PCI and SHA-1
In jPTS’ user interface, we need a way to click on a given card and show all transactions for that card over a specified period of time. Because all sensitive data is stored using AES-256
in the secureData
column of the tl_capture
table using the CryptoService—a column that can be further encrypted at the database level—we need a lightweight, database index-friendly, one-way consistent hash of the primary account number.

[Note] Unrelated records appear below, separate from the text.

theorem exists_decode_of_hasFieldsOf {w : Word} {i : Instr} (h : HasFieldsOf w i) :
    ∃ j, decode w = .ok j ∧ j.row = i.row := by
  obtain ⟨hrsv, himm, hop⟩ := h
  obtain ⟨j, hj, hrow⟩ := decodeOp_of_admits himm
  exact ⟨j, decode_eq_ok.mpr ⟨hrsv, hop ▸ hj⟩, hrow⟩

/-- A row that a word selects is the row of the command the decoder reads from it. -/
theorem exists_decode_of_mem_opcodeTable {w : Word} {r : TableRow} (hr : r ∈ opcodeTable)
    (h : w &&& r.mask = r.pattern) : ∃ j, decode w = .ok j ∧ j.row = r := by
  obtain ⟨i, -, rfl⟩ := List.mem_map.mp hr
  exact exists_decode_of_hasFieldsOf ((and_row_mask_eq_pattern_iff w i).mp h)

theorem exists_op_eq_iff (op : Byte) : (∃ i : Instr, op = i.op) ↔
    op.toNat ∈ [0x01, 0x02, 0x03, 0x04, 0x05, 0x06, 0x10, 0x11, 0x12, 0x14, 0x15, 0x16, 0x18, 0x19,
      0x1A, 0x20, 0x21, 0x30, 0x31] := by
  constructor
  · rintro ⟨i, rfl⟩
    cases i <;> simp [Instr.op]
  · intro h
    obtain ⟨i, -, hi⟩ := List.mem_map.mp (show op.toNat ∈ rowSamples.map (·.op.toNat) from h)
    exact ⟨i, BitVec.eq_of_toNat_eq hi.symm⟩

theorem admits_iff_of_op (i : Instr) (imm : Byte) : (immForm i).admits imm = true ↔
    (i.op.toNat ∈ [0x20, 0x21] → imm.extractLsb' 1 7 = 0#7) ∧
      (i.op.toNat ∉ [0x02, 0x06, 0x20, 0x21] → imm = 0#8) := by
  cases i <;> simp [immForm, ImmForm.admits, Instr.op]

/-- Settles O4: the decoder reads a command exactly from the legal words, and a word selects exactly the row of the command read from it. -/
theorem everyWordIsOneRowOrIllegal : Obligations.EveryWordIsOneRowOrIllegal := by
  intro w op imm legal
  have hlegal : legal ↔ ∃ i, HasFieldsOf w i := by
    constructor
    · rintro ⟨hrsv, hop, himm⟩
      obtain ⟨i, hi⟩ := (exists_op_eq_iff _).mpr hop
      exact ⟨i, hrsv, (admits_iff_of_op i imm).mpr (by rwa [← hi]), hi⟩
    · rintro ⟨i, hrsv, himm, hi⟩
      have hop : op = i.op.toNat := congrArg BitVec.toNat hi
      refine ⟨hrsv, (exists_op_eq_iff _).mp ⟨i, hi⟩, ?_⟩
      rw [hop]
      exact (admits_iff_of_op i imm).mp himm
  rw [hlegal]
  constructor
  · rintro ⟨i, hi⟩
    obtain ⟨j, hj, -⟩ := exists_decode_of_hasFieldsOf hi
    refine ⟨j, hj, row_mem_opcodeTable j,
      (and_row_mask_eq_pattern_iff w j).mpr (hasFieldsOf_of_decode hj), fun r hr hsel => ?_⟩
    obtain ⟨k, hk, rfl⟩ := exists_decode_of_mem_opcodeTable hr hsel
    rw [Except.ok.inj (hk.symm.trans hj)]
  · intro hnone
    have hreject (i : Instr) : decode w ≠ .ok i := fun h => hnone ⟨i, hasFieldsOf_of_decode h⟩
    refine ⟨fun r hr hsel => ?_, fun s => ?_⟩
    · obtain ⟨k, hk, -⟩ := exists_decode_of_mem_opcodeTable hr hsel
      exact hreject k hk
    · cases h : decode w with
      | ok i => exact absurd h (hreject i)
      | error e => exact execWord_of_error h s

end Sys2Proof.Machine
end

section
/-! Facts that the statements about single commands share: the words of a command, and what a command with one checked range does. -/

namespace Sys2Proof.Machine

/-- The word of a command selects it (rules R95, R97). -/
theorem selects_of_encode_eq {w : Word} {i : Instr} (h : Laws.RoundTrip.Statement i)
    (hw : encode i = w) : Selects w i :=
  hw ▸ execWord_of_decode h.1

/-- An operation of the form "none" is ILLEGAL with any IMM8 but 0 (rule R93 (c)). -/
theorem illegalUnless_of_withNoImm {op : Byte} {i : Instr}
    (h : ∀ imm, decodeOp op imm = withNoImm imm i) : IllegalUnless op (· = 0#8) :=
  illegalUnless fun imm himm => ⟨.immNotZero, by rw [h, withNoImm, if_neg himm]⟩

section OneRange

variable {i : Instr} {s : State} {a n : Nat} (hr : checkedRanges i s = [(a, n)])
include hr

theorem exec_of_oneRange_error (h : s.bufSize.val < a + n) :
    exec i s = .next { s with err := .range } := by
  have hf : rangesFit i s = false := by simpa [rangesFit, hr] using h
  rw [exec_eq, commandError_of_ranges hf]
  rfl

theorem exec_of_oneRange_holds (ha : argumentsFit i s = true) (h : a + n ≤ s.bufSize.val)
    {bytes : List Byte} (hl : bytes.length = (readRange i s).2)
    (hh : Holds s.buf (readRange i s).1 bytes) :
    exec i s = .next (commandEffect i bytes s) := by
  have hf : rangesFit i s = true := by simpa [rangesFit, hr] using h
  exact exec_of_holds (commandError_eq_none.mpr ⟨hf, ha⟩) hl hh

end OneRange

end Sys2Proof.Machine
end

section
/-! The proofs of O17, O18, O19, O21 and O22 (rules R110, R113 to R117): the step of the CRC and the five commands of the CRC family. -/

namespace Sys2Proof.Machine

/-- The shifted accumulator, which the polynomial is XORed into exactly when bit 0 was 1. -/
theorem crcShift_eq_xor (c : Half) :
    crcShift c = (c >>> 1) ^^^ (if c.getLsbD 0 then 0xA001#16 else 0#16) := by
  unfold crcShift
  split
  · rfl
  · exact BitVec.xor_zero.symm

theorem getLsbD_ushiftRight_one (c : Half) (k : Nat) :
    (c >>> 1).getLsbD k = (decide (k < 15) && c.getLsbD (k + 1)) := by
  rw [BitVec.getLsbD_ushiftRight, Nat.add_comm]
  by_cases hk : k < 15
  · simp [hk]
  · simp [hk, BitVec.getLsbD_of_ge c (k + 1) (by omega)]

theorem getLsbD_crcShift (c : Half) (k : Nat) :
    (crcShift c).getLsbD k =
      ((decide (k < 15) && c.getLsbD (k + 1)) ^^ (c.getLsbD 0 && (0xA001#16).getLsbD k)) := by
  rw [crcShift_eq_xor, BitVec.getLsbD_xor, getLsbD_ushiftRight_one]
  cases c.getLsbD 0 <;> simp

theorem crcStep_eq_crcShifts (c : Half) (b : Byte) :
    crcStep c b = crcShift (crcShift (crcShift (crcShift (crcShift (crcShift (crcShift (crcShift
      (c ^^^ b.setWidth 16)))))))) := by
  simp only [crcStep, Nat.repeat]

/-- Settles O17: bit by bit a shift is the shifted bit XOR the masked polynomial, and a step is eight shifts. -/
theorem crcStepShiftsAndXorsThePolynomial : Obligations.CrcStepShiftsAndXorsThePolynomial :=
  ⟨fun c k _ => getLsbD_crcShift c k, crcStep_eq_crcShifts⟩
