-- ==== Sys2Proof/WellFormed.lean ====
section
/-! DEFINITION. The operand ranges an assembler accepts (R91). A command outside them can be encoded and decoded; the block
answers it with the fault R228, R229 or R234 names. -/

namespace Sys2Proof

/-- The operands lie in the ranges of R91: `ENC_EPS` has `n` in 0..32 and `bits < 2^n`, `REG_RD` has `sel` in 0..5. -/
def Instr.wellFormed (i : Instr) : Bool :=
  match i with
  | .start => true
  | .encBin _ _ => true
  | .encEp _ => true
  | .encEps bits n => decide (n.toNat ≤ 32) && decide (bits.toNat < 2 ^ n.toNat)
  | .encTrm _ => true
  | .finish => true
  | .setCnt _ => true
  | .ctxWr _ _ => true
  | .ctxRd _ => true
  | .regRd sel => decide (sel.toNat ≤ 5)

end Sys2Proof
end

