-- ==== Sys2Proof/Laws/Memory.lean ====
section
/-! SUPPORT. The context table: a read after a write, and the canonical form every operation keeps (R29, R68). -/

namespace Sys2Proof.Machine

@[simp] theorem Memory.read_nil (i : Nat) : Memory.read [] i = none := rfl

/-- A write to one index leaves every other index as it was. -/
theorem Memory.read_write (m : Memory) (i j : Nat) (p : Packed) :
    Memory.read (Memory.write m i p) j = if j = i then some p else Memory.read m j := by
  induction m with
  | nil =>
    simp only [Memory.write, Memory.read]
    exact if_congr eq_comm rfl rfl
  | cons c rest ih =>
    obtain ⟨a, q⟩ := c
    by_cases h1 : i < a
    · rw [Memory.write, if_pos h1, Memory.read]
      exact if_congr eq_comm rfl rfl
    · by_cases h2 : i = a
      · subst h2
        rw [Memory.write, if_neg h1, if_pos rfl, Memory.read, Memory.read]
        by_cases h3 : j = i
        · rw [if_pos h3.symm, if_pos h3]
        · rw [if_neg (Ne.symm h3), if_neg h3, if_neg (Ne.symm h3)]
      · rw [Memory.write, if_neg h1, if_neg h2, Memory.read, Memory.read, ih]
        by_cases h3 : a = j
        · rw [if_pos h3, if_pos h3, if_neg (fun h => h2 (h.symm.trans h3.symm))]
        · rw [if_neg h3, if_neg h3]

@[simp] theorem Memory.read_write_same (m : Memory) (i : Nat) (p : Packed) :
    Memory.read (Memory.write m i p) i = some p := by simp [Memory.read_write]

/-- A cell of the table after a write is the written one or was there before. -/
theorem Memory.mem_write {m : Memory} {i : Nat} {p : Packed} {c : Nat × Packed} (h : c ∈ Memory.write m i p) :
    c = (i, p) ∨ c ∈ m := by
  induction m with
  | nil => simpa [Memory.write] using h
  | cons d rest ih =>
    obtain ⟨a, q⟩ := d
    simp only [Memory.write] at h
    split_ifs at h <;> simp only [List.mem_cons] at h ⊢ <;> tauto

/-- A write keeps the canonical form. -/
theorem Memory.wf_write {m : Memory} (i : Nat) (p : Packed) (h : Memory.wf m) : Memory.wf (Memory.write m i p) := by
  induction m with
  | nil => simp [Memory.write, Memory.wf]
  | cons d rest ih =>
    obtain ⟨a, q⟩ := d
    have hrest := List.pairwise_cons.mp h
    simp only [Memory.write]
    split_ifs with h1 h2
    · refine List.pairwise_cons.mpr ⟨fun c hc => ?_, h⟩
      rcases List.mem_cons.mp hc with rfl | hc
      · exact h1
      · exact Nat.lt_trans h1 (hrest.1 c hc)
    · exact List.pairwise_cons.mpr ⟨fun c hc => h2 ▸ hrest.1 c hc, hrest.2⟩
    · refine List.pairwise_cons.mpr ⟨fun c hc => ?_, ih hrest.2⟩
      rcases Memory.mem_write hc with rfl | hc
      · simp only
        omega
      · exact hrest.1 c hc

/-- A write inside the table keeps every cell inside it (R61). -/
theorem Memory.bound_write {m : Memory} {n i : Nat} (p : Packed) (h : ∀ c ∈ m, c.1 < n) (hi : i < n) :
    ∀ c ∈ Memory.write m i p, c.1 < n := fun c hc => by
  rcases Memory.mem_write hc with rfl | hc
  · exact hi
  · exact h c hc

/-- The reset table is canonical. -/
theorem Memory.wf_reset : Memory.wf State.reset.ctx := List.Pairwise.nil

end Sys2Proof.Machine
end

Because computing a hash these days is an extremely fast operation, knowing the last four digits of a 16-digit PAN and the hash is enough information to brute-force the full PAN in a matter of milliseconds. Therefore, jPTS uses a dynamic per-BIN secret that incorporates several layers of defense.
Here is a screenshot of the UI page that requires this feature. When you click on a specific card, the transactions for that card alone are displayed.
The 128-bit SHA-1 algorithm, the same as other hash algorithms can be brute forced to produce a collision under certain circumstances. With today’s CPUs, finding a collision would take approximately 2600 years, a time that can be reduced to about 100 years using a cluster of GPUs. In 2017, the first collision for SHA-1 1 was found. Further research has provided additional cryptanalysis strategies that could theoretically reduce this time to approximately 24 days. (See also 2345).
Understanding Collisions
Imagine you have a PDF file that has the SHA-1 hash:
845cfdca0ba5951580f994250cfda4fee34a1b58
Using the techniques mentioned above, it is theoretically feasible to find another file different from the original one that has the same hash, though this requires significant computing effort. However, this scenario applies to large files, not to small 16 to 19 digit Primary Account Numbers (PANs).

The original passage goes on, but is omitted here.